The use of N95 respirators vs medical masks among outpatient healthcare personnel (HCP) resulted in no differences in incidence of laboratory-confirmed influenza, according to results of a trial published in JAMA.
The effect of N95 respirators for preventing influenza and other viral respiratory infections was investigated using a cluster randomized pragmatic effectiveness study (ClinicalTrials.gov identifier: NCT01249625). The trial was conducted at 137 outpatient sites at 7 medical centers in the United States between September 2011 and May 2015, with a final follow-up until June 2016.
During the 12-week period of peak cases of viral respiratory illness each year for 4 years, pairs of sites within each center were matched and randomly assigned to the N95 respirator or medical mask groups. These pairs formed the clusters in this study; in total 1993 participants in 189 clusters were assigned to wear N95 respirators and 2058 in 191 clusters were given masks to wear. Over the study period, 2371 participants completed the study and accounted for 5180 HCP seasons.
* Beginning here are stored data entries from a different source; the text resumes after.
/-- 00_scope.md R16 with 10_state.md R23 to R26: the invariant holds right after reset. -/
def Obligations.ResetSatisfiesTheInvariant : Prop := State.reset.Inv

/-- 00_scope.md R16: every rule preserves the chunk, header and payload invariants; here with the capacity (10_state.md
R24) and the shape of responses (30_encoding.md R66, 60_exceptions.md R180). Every step from every state that meets the
invariant, reset and illegal words included. -/
def Obligations.EveryStepKeepsTheInvariant : Prop :=
  ∀ s t : State, s.Inv → step s = .next t → t.Inv

/-- The response and the slot after a command depend on the instruction, the slot and the build alone: not on the checksum
registers (10_state.md R28: "no command reads them directly"), not on an earlier response (R30: "no command can read the
status of an earlier command"), not on what the host has still to do. -/
def Obligations.CommandsReadOnlySlotAndBuild : Prop :=
  ∀ (i : Instr) (s s' : State), s.slot = s'.slot → s.cfg = s'.cfg →
    (∀ t, exec i s = .next t → ∃ t', exec i s' = .next t' ∧ t'.resp = t.resp ∧ t'.slot = t.slot) ∧
    (∀ f, exec i s = .fault f → exec i s' = .fault f)

/-- 20_memory.md R50: a command that is not among the six that write the slot leaves all of it as it was (10_state.md
R36); those commands, and CONT_NEW_EMPTY, CONT_FROM_CHUNKS, CONT_DECODE and CONT_REPLACE_AT, repeated with the same
operands give the same slot and the same response. A successful CONT_APPEND or CONT_REMOVE_AT changes NCH. -/
def Obligations.RepeatingACommand : Prop :=
  (∀ (i : Instr) (s t : State), ¬ writesSlot i → exec i s = .next t → t.slot = s.slot) ∧
  (∀ (i : Instr) (s t : State), isIdempotent i → exec i s = .next t →
    ∃ u, exec i t = .next u ∧ u.slot = t.slot ∧ u.resp = t.resp) ∧
  (∀ (i : Instr) (s t : State) (r : Response) (c : Container), ¬ isIdempotent i → exec i s = .next t →
    t.resp = some r → r.st = 0 → s.slot = some c → ∃ d, t.slot = some d ∧ d.chunks.length ≠ c.chunks.length)

/-! ### Byte order -/

/-- 00_scope.md R11: BE_n(v)[i] = v[8(n−1−i)+7 : 8(n−1−i)], and fromBE is its inverse, on numbers and on bytes. -/
def Obligations.BigEndianEncoding : Prop :=
  (∀ n v : Nat, v < 2 ^ (8 * n) →
    (be n v).length = n ∧ fromBE (be n v) = v ∧
    ∀ i, i < n → (be n v)[i]? = some (BitVec.ofNat 8 (v / 2 ^ (8 * (n - 1 - i))))) ∧
  (∀ s : List Byte, fromBE s < 2 ^ (8 * s.length) ∧ be s.length (fromBE s) = s)

/-- 30_encoding.md R67: the fields of a chunk word, and that it is the wire record read big-endian. -/
def Obligations.ChunkWordIsTheRecord : Prop :=
  ∀ (r g b : Byte) (c : Word16),
    (cword r g b c).toNat = r.toNat * 2 ^ 32 + g.toNat * 2 ^ 24 + b.toNat * 2 ^ 16 + c.toNat ∧
    (cword r g b c).extractLsb' 32 8 = r ∧ (cword r g b c).extractLsb' 24 8 = g ∧
    (cword r g b c).extractLsb' 16 8 = b ∧ (cword r g b c).extractLsb' 0 16 = c ∧
    (cword r g b c).extractLsb' 40 24 = 0 ∧
    (cword r g b (ck [r, g, b])).toNat = fromBE (chunkRec r g b)

/-! ### Checksum -/

/-- 40_checksum.md R90 and R91: the registers pass from the seeds through one step for each byte in order, each step the
8-bit exclusive or, the 16-bit wrapping addition and the 8-bit wrapping subtraction of the new high byte, written as
arithmetic on natural numbers; the checksum is the last ACC. -/
def Obligations.ChecksumByExactModularArithmetic : Prop :=
  ∀ s : List Byte, ∃ regs : Nat → CkEngine,
    (regs 0).acc.toNat = 0 ∧ (regs 0).prev.toNat = 0xAB ∧
    (∀ (i : Nat) (b : Byte), s[i]? = some b →
      (regs (i + 1)).acc.toNat = ((regs i).acc.toNat + (b ^^^ (regs i).prev).toNat) % 65536 ∧
      (regs (i + 1)).prev.toNat =
        ((b ^^^ (regs i).prev).toNat + 256 - (regs (i + 1)).acc.toNat / 256) % 256) ∧
    ck s = (regs s.length).acc

/-- 40_checksum.md R94 (b), derived there: changing only the last byte always changes the checksum. -/
def Obligations.LastByteChangeIsDetected : Prop :=
  ∀ (s : List Byte) (a b : Byte), a ≠ b → ck (s ++ [a]) ≠ ck (s ++ [b])

/-- 40_checksum.md R94 (d), derived there: a chunk checksum is at most 0x02FD. -/
def Obligations.ChunkChecksumBound : Prop :=
  ∀ r g b : Byte, (ck [r, g, b]).toNat ≤ 0x02FD

/-- 40_checksum.md R94 (c), 42_header.md R125 (c) and 90_conflicts.md C3: changes of an earlier byte that go undetected.
ASSUMED under 90_conflicts.md C1 (log 13): values of inputs whose accumulator passes 255. -/
def Obligations.EarlierByteChangeCanGoUndetected : Prop :=
  ck [0x00, 0x00, 0x02] = 510 ∧ ck [0x00, 0x02, 0x02] = 510 ∧
  ck [0x00, 0x00, 0x82] = 382 ∧ ck [0xFF, 0x00, 0x82] = 382 ∧
  hdrDec ((hdrRec 20 20).set 24 0x04) = .ok { w := 20, h := 1044, ck := 2161 }

/-- 40_checksum.md R92: CHECKSUM, its fault, and its corner cases. The values 65500 and 178 are ASSUMED under
90_conflicts.md C1 (log 13). -/
def Obligations.ChecksumCommand : Prop :=
  (∀ inp : List Byte, (encode (.checksum inp)).cw = 0x00000001) ∧
  (∀ (inp : List Byte) (s : State), inputFits s.cfg inp = true →
    Completes (.checksum inp) s s.slot { r0 := (ck inp).setWidth 64 }) ∧
  (∀ (inp : List Byte) (s : State), inputFits s.cfg inp = false → exec (.checksum inp) s = .fault .inputOverflow) ∧
  ck [] = 0 ∧ ck [0xAB] = 0 ∧ ck (List.replicate 410 0xFF) = 65500 ∧ ck (List.replicate 411 0xFF) = 178 ∧
  ck [0xFF, 0x00, 0x00] = 252

/-! ### Pixels and chunks -/

/-- 41_pixel_chunk.md R101: PIXEL_ENCODE on every triplet. -/
def Obligations.PixelEncodeCommand : Prop :=
  ∀ (pix : Word24) (s : State),
    (encode (.pixelEncode pix)).cw = 0x00000010 ∧
    Completes (.pixelEncode pix) s s.slot
      { out := [pix.extractLsb' 16 8, pix.extractLsb' 8 8, pix.extractLsb' 0 8] } ∧
    be 3 pix.toNat = [pix.extractLsb' 16 8, pix.extractLsb' 8 8, pix.extractLsb' 0 8]

/-- 41_pixel_chunk.md R102: CHUNK_NEW on every triplet; the checksum is below 768. -/
def Obligations.ChunkNewCommand : Prop :=
  ∀ (pix : Word24) (r g b : Byte) (s : State), r = pix.extractLsb' 16 8 → g = pix.extractLsb' 8 8 →
    b = pix.extractLsb' 0 8 →
    (encode (.chunkNew pix)).cw = 0x00000020 ∧
    Completes (.chunkNew pix) s s.slot
      { r0 := cword r g b (ck [r, g, b]), r1 := (ck [r, g, b]).setWidth 64 } ∧
    (ck [r, g, b]).toNat < 768

/-- 41_pixel_chunk.md R103: CHUNK_ENCODE on every triplet; OUT[3] is 0, 1 or 2; a valid store entry's record is that of its
triplet. -/
def Obligations.ChunkEncodeCommand : Prop :=
  (∀ (pix : Word24) (r g b : Byte) (s : State), r = pix.extractLsb' 16 8 → g = pix.extractLsb' 8 8 →
    b = pix.extractLsb' 0 8 →
    (encode (.chunkEncode pix)).cw = 0x00000021 ∧
    Completes (.chunkEncode pix) s s.slot
      { out := [r, g, b, (ck [r, g, b]).extractLsb' 8 8, (ck [r, g, b]).extractLsb' 0 8] } ∧
    (ck [r, g, b]).extractLsb' 8 8 ∈ [0x00, 0x01, 0x02]) ∧
  (∀ e : Chunk, e.ck = ck [e.r, e.g, e.b] → e.record = chunkRec e.r e.g e.b)

/-- 41_pixel_chunk.md R104 and R105: CHUNK_DECODE on every input. The stored checksum is the last two bytes, high byte
first. -/
def Obligations.ChunkDecodeCommand : Prop :=
  (∀ inp : List Byte, (encode (.chunkDecode inp)).cw = 0x00000022) ∧
  (∀ (inp : List Byte) (s : State), inputFits s.cfg inp = false → exec (.chunkDecode inp) s = .fault .inputOverflow) ∧
  (∀ (inp : List Byte) (s : State), inputFits s.cfg inp = true → inp.length ≠ 5 →
    Completes (.chunkDecode inp) s s.slot { st := 1 }) ∧
  (∀ (r g b hi lo : Byte) (s : State), inputFits s.cfg [r, g, b, hi, lo] = true → ck [r, g, b] ≠ hi ++ lo →
    Completes (.chunkDecode [r, g, b, hi, lo]) s s.slot { st := 2 }) ∧
  (∀ (r g b hi lo : Byte) (s : State), inputFits s.cfg [r, g, b, hi, lo] = true → ck [r, g, b] = hi ++ lo →
    Completes (.chunkDecode [r, g, b, hi, lo]) s s.slot
      { r0 := cword r g b (hi ++ lo), r1 := (hi ++ lo : Word16).setWidth 64 })

/-- 41_pixel_chunk.md R106: the records that decode are exactly the records of triplets, one for each triplet; every other
five-byte record gives ChecksumMismatch. -/
def Obligations.ChunkRecordRoundTrip : Prop :=
  (∀ r g b : Byte, chunkDec (chunkRec r g b) = .ok { r := r, g := g, b := b, ck := ck [r, g, b] }) ∧
  (∀ (s : List Byte) (e : Chunk), chunkDec s = .ok e → chunkRec e.r e.g e.b = s) ∧
  (∀ r g b r' g' b' : Byte, chunkRec r g b = chunkRec r' g' b' → r = r' ∧ g = g' ∧ b = b') ∧
  (∀ s : List Byte, s.length = 5 → (∀ r g b, s ≠ chunkRec r g b) → chunkDec s = .error .checksumMismatch)

/-! ### Headers -/

/-- 42_header.md R120: HEADER_NEW on every pair; HDR_CK is at most 65535; the collisions and the value R120 gives, ASSUMED
under 90_conflicts.md C1 (log 13). -/
def Obligations.HeaderNewCommand : Prop :=
  (∀ (w h : Word64) (s : State),
    (encode (.headerNew w h)).cw = 0x00000030 ∧
    Completes (.headerNew w h) s s.slot { r0 := w, r1 := h, r2 := (hdrCk w h).setWidth 64 } ∧
    (hdrCk w h).toNat = (ck (be 8 w.toNat ++ be 8 h.toNat)).toNat ∧ (hdrCk w h).toNat ≤ 65535) ∧
  hdrCk 1 0 = 2368 ∧ hdrCk 256 1 = 2368 ∧ hdrCk 20 20 = 2161 ∧ hdrCk 20 1044 = 2161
Among the N95 group, there were 207 laboratory-confirmed influenza infections, 8.2% of HCP seasons. In the mask group, laboratory-confirmed influenza occurred in 193 participants and 7.2% of HCP seasons for a difference of 1.0% (95% CI, −0.5% to 2.5%; P =.18; adjusted odds ratio 1.18 [95% CI, 0.95-1.45]). Acute respiratory illness events were 1556 in the respirator group vs 1711 in the mask group for a difference of −21.9 per 1000 HCP-seasons (95% CI, −48.2 to 4.4; P =.10). Laboratory-detected respiratory infections for each group were 679 and 754 in the respirator and mask groups, respectively, for a difference of −8.9 per 1000 HCP-seasons, (95% CI, −33.3 to 15.4; P =.47). Laboratory-confirmed respiratory illness events were 371 and 417 in the respirator and mask groups, respectively, for a difference of −8.6 per 1000 HCP-seasons (95% CI, −28.2 to 10.9; P =.39). Influenza-like illness events among the groups were 128 in the respirator group vs 166 in the mask group for a difference of −11.3 per 1000 HCP-seasons (95% CI, −23.8 to 1.3; P =.08). The percentage of participants who reported always or sometimes wearing the assigned device were 89.4% in the respirator group vs 90.2% in the mask group.
It is possible that the criteria for polymerase chain reaction testing may have missed participants who were asymptomatic but infected, which may have increased the probability of finding no difference between the interventions. Incomplete participant adherence to wearing the assigned device might have increased this probability also, but nonadherence was similar for both groups. The self-reporting of symptoms likely underestimated illness as well. Participants did not wear the devices outside of work, which may have biased results toward no difference; further, two N95 respirator and medical mask models were studied. Finally, the sample size of 10,000 needed to definitively determine which device is more effective was unfeasible with the available funding and resources.
According to investigators, there was no significant difference in incidence of laboratory-confirmed influenza in this trial of the 2 devices. However, investigators also believe, “the morbidity and mortality associated with a wide range of viral respiratory infections, including novel and emerging pathogens, renders a secondary outcome in this study, laboratory-confirmed respiratory illness, important.”
Radonovich LJ Jr, Simberkoff MS, Bessesen MT, et al. N95 respirators vs medical masks for preventing influenza among health care personnel: a randomized clinical trial. JAMA. 2019;322:824-833.